From the listing that follows, count the lines including "namespace" and give the number alone.

--- EXERCISE MATERIAL ---

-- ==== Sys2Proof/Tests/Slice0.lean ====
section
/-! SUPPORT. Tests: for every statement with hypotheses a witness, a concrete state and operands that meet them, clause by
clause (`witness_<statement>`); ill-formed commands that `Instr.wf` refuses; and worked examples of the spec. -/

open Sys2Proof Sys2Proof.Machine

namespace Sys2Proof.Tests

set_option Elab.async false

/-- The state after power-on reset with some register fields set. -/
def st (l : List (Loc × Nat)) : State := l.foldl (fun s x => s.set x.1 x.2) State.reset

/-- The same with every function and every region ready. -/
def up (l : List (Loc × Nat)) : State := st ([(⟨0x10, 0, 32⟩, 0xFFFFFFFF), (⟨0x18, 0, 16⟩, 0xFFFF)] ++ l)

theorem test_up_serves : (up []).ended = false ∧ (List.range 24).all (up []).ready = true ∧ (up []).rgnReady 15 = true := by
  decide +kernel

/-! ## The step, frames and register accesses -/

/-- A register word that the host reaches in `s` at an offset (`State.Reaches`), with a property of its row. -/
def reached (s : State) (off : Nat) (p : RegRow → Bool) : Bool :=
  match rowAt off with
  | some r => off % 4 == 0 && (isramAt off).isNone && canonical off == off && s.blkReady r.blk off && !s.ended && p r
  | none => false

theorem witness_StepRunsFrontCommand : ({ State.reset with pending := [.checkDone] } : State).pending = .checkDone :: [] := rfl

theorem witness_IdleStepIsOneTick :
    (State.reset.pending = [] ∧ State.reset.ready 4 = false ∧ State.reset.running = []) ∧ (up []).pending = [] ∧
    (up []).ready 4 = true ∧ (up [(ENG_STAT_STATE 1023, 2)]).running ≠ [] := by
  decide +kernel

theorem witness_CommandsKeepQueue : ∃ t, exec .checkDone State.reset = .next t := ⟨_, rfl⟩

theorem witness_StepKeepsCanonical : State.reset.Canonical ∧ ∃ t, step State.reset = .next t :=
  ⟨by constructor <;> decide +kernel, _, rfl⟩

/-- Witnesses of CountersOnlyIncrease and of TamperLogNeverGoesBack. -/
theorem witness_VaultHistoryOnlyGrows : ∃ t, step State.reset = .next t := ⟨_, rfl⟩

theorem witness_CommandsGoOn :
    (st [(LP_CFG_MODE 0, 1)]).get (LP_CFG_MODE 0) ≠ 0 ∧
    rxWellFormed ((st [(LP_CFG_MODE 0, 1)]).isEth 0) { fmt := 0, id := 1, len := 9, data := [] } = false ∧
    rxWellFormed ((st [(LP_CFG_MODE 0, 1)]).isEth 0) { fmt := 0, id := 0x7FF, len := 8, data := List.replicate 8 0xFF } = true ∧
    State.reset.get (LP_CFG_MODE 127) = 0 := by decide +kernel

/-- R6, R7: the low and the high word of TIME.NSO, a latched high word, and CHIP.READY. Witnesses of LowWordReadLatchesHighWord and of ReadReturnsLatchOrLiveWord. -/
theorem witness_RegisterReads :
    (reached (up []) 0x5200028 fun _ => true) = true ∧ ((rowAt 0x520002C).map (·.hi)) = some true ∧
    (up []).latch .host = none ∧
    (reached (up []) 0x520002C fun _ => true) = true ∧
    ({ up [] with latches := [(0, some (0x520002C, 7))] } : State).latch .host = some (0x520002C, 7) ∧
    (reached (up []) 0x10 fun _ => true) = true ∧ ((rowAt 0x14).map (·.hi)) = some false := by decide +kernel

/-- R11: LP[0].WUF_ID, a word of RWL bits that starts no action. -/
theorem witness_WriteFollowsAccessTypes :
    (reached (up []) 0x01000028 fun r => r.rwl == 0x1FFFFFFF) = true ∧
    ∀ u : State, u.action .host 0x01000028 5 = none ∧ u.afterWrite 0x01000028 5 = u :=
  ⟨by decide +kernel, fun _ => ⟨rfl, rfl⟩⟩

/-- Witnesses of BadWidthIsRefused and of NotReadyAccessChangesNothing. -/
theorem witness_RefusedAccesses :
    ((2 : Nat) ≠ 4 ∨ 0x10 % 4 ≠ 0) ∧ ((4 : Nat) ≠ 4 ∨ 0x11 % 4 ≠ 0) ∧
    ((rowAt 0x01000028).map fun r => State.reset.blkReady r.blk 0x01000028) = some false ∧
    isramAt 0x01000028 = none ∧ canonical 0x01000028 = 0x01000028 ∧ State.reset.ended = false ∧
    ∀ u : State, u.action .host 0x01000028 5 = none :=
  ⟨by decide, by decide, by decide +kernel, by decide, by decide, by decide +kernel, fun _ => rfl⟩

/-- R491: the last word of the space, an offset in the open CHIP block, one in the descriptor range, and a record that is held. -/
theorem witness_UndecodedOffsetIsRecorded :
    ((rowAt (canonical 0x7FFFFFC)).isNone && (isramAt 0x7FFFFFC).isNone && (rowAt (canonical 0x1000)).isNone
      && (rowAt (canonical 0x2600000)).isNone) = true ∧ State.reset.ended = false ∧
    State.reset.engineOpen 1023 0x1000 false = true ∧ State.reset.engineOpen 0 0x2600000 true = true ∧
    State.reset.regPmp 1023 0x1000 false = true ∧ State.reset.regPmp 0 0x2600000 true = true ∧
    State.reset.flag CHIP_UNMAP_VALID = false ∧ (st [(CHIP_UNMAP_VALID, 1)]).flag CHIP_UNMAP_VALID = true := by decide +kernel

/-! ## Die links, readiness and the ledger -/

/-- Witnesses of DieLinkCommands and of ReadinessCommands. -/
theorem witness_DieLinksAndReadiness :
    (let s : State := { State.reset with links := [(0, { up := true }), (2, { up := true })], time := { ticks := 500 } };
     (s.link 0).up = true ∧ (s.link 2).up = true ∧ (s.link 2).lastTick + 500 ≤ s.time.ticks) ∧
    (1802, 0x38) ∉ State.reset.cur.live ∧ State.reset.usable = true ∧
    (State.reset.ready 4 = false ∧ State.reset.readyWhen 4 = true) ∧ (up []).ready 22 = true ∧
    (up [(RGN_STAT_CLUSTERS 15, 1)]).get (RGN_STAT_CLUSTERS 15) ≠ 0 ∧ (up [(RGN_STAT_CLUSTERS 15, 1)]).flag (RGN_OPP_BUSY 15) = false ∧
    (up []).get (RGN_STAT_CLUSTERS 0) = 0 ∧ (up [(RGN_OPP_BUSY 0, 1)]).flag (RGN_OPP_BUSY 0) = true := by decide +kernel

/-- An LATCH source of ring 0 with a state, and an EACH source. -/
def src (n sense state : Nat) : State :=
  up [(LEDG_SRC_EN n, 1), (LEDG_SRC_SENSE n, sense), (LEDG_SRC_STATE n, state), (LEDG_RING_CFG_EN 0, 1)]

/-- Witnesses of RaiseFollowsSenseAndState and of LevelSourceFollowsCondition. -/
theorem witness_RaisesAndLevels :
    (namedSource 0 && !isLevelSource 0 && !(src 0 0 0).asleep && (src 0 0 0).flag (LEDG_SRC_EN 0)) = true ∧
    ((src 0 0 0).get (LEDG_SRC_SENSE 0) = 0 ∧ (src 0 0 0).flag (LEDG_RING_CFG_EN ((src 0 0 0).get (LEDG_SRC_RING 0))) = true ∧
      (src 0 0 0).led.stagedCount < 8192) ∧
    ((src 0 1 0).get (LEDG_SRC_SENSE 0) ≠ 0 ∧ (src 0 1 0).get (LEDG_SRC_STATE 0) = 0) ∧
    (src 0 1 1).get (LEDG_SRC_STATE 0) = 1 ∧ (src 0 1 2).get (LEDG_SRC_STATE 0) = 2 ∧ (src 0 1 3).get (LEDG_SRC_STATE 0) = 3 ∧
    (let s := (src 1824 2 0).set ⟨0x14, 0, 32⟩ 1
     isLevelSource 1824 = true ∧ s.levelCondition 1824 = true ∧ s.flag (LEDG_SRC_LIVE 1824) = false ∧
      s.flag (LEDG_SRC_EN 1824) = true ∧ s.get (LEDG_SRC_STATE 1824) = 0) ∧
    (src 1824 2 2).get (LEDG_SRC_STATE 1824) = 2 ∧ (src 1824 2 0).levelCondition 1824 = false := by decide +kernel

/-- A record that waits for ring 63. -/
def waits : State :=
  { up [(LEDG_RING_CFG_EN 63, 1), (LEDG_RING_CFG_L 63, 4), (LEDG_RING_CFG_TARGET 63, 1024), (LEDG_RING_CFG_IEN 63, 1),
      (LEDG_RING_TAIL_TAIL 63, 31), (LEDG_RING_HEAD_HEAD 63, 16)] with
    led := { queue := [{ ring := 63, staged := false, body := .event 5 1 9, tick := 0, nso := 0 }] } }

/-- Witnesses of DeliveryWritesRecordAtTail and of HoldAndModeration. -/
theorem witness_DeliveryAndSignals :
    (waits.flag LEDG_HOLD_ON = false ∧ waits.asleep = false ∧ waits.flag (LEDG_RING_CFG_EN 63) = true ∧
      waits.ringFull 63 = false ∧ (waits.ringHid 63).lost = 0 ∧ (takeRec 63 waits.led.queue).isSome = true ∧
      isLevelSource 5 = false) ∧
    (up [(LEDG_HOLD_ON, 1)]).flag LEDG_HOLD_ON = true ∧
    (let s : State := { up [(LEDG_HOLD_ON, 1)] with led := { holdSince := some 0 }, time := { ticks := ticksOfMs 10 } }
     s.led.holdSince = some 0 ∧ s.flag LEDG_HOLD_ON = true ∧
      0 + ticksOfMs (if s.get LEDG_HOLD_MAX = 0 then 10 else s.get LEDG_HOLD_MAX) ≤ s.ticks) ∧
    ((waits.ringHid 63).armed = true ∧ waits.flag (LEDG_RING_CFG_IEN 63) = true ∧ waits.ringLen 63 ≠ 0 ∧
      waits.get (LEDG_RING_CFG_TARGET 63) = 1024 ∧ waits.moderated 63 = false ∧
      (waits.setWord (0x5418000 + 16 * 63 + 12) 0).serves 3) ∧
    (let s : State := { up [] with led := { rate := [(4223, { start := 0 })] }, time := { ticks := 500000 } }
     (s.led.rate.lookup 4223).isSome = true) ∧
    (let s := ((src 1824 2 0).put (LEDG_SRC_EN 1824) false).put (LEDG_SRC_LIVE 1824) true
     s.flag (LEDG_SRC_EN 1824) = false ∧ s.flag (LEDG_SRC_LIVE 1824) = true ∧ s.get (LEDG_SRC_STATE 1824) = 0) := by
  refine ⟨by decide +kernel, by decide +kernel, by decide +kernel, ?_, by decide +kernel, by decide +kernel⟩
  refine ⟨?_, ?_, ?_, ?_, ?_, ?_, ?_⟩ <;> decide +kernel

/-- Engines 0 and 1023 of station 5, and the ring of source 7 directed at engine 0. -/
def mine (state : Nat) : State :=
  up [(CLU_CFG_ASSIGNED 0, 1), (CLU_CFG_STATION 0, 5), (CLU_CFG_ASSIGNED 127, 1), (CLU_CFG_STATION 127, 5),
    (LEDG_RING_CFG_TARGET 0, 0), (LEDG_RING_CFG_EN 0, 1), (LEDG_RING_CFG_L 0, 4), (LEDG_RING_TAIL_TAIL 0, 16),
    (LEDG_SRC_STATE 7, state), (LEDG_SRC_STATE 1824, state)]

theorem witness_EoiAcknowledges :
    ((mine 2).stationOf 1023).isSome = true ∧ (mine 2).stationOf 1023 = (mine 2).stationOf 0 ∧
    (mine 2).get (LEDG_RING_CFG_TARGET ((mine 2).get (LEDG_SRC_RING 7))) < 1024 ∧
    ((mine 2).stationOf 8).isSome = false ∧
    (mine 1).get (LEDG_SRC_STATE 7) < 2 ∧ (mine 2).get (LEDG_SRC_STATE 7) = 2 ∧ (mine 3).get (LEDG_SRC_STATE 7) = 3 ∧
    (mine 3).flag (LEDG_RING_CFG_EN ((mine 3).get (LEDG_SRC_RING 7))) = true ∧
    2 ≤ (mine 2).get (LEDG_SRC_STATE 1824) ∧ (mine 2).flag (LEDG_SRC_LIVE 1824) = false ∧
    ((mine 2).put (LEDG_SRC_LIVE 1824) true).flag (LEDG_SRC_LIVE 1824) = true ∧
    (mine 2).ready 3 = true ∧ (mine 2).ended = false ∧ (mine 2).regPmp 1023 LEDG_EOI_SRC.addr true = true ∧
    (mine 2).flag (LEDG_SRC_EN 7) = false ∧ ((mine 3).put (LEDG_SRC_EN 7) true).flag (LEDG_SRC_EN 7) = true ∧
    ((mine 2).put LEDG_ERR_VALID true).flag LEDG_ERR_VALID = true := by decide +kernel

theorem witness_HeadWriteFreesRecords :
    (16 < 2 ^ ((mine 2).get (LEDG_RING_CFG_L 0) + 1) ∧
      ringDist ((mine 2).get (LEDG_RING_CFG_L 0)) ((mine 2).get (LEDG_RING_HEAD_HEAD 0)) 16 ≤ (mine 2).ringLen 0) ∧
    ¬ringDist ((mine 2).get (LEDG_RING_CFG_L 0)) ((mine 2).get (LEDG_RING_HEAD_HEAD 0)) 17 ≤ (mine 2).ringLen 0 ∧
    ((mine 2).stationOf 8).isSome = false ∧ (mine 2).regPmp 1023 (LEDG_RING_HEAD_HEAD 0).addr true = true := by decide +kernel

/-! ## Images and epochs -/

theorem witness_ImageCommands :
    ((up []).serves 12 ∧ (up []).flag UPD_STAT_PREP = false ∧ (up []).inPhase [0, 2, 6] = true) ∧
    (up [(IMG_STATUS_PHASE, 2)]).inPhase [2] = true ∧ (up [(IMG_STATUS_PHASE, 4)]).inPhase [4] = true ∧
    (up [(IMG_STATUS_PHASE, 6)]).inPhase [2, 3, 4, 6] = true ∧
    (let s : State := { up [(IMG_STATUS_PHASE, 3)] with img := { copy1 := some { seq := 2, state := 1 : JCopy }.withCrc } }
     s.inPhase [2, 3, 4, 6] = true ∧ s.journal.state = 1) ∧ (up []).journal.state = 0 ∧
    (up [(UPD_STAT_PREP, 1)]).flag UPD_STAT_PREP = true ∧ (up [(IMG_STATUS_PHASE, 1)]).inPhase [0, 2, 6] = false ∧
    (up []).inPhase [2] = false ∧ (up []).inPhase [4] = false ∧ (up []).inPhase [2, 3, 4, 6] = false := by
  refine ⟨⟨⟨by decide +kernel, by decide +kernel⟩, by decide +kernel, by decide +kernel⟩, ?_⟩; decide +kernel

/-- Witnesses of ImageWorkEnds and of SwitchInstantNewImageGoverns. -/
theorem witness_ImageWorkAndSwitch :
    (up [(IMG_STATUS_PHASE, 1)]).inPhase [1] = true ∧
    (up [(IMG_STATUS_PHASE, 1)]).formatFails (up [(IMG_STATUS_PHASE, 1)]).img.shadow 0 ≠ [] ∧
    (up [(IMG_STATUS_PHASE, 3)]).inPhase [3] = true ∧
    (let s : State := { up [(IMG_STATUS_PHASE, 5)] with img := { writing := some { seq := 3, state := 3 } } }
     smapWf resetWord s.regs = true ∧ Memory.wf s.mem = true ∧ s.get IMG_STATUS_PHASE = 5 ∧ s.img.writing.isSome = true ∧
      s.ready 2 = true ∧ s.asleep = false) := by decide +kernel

---
--- EXERCISE MATERIAL ---

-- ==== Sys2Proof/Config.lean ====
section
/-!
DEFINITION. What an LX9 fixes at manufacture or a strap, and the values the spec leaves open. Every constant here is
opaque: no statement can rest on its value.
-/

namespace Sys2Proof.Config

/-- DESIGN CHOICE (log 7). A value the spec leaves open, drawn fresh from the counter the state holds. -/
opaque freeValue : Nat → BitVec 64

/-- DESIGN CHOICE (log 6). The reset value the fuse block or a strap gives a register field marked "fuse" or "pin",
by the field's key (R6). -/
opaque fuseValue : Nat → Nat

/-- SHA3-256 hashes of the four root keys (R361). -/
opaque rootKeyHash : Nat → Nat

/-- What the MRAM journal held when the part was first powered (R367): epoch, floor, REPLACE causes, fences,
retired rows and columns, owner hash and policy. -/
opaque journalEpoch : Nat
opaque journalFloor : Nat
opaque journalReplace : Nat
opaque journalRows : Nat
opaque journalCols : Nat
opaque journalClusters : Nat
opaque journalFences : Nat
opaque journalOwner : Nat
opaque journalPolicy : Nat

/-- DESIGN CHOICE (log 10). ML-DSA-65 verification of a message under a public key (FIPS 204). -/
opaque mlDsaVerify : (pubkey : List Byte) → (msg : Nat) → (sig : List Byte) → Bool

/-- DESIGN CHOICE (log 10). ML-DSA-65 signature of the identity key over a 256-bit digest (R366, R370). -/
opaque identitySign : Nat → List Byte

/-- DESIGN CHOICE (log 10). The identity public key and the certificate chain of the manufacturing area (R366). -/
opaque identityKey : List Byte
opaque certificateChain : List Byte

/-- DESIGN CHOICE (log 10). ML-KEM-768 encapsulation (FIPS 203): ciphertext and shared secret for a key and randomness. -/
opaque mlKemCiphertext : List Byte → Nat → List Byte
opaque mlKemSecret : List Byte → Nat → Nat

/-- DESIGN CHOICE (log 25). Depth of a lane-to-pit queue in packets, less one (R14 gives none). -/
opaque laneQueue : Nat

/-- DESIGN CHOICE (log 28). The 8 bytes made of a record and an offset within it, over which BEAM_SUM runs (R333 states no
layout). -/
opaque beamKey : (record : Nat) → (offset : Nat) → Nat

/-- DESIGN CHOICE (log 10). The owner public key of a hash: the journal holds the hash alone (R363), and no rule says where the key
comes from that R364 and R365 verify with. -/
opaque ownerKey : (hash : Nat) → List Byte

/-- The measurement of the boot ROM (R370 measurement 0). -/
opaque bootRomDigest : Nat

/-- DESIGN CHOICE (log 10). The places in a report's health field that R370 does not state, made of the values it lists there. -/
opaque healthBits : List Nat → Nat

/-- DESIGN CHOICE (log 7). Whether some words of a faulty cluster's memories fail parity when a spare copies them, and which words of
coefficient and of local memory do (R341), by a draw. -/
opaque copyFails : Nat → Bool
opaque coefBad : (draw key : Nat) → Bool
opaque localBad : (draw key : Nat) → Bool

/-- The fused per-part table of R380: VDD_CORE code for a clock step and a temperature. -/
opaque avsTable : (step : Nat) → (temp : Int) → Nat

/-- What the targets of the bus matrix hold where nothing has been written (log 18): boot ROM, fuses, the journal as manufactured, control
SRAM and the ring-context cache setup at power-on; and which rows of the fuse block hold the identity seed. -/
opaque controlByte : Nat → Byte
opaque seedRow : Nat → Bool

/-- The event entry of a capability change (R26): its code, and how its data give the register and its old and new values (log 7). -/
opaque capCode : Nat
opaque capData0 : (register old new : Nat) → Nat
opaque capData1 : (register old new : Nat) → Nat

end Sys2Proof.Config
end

---

> **FINISHED TASK**:
2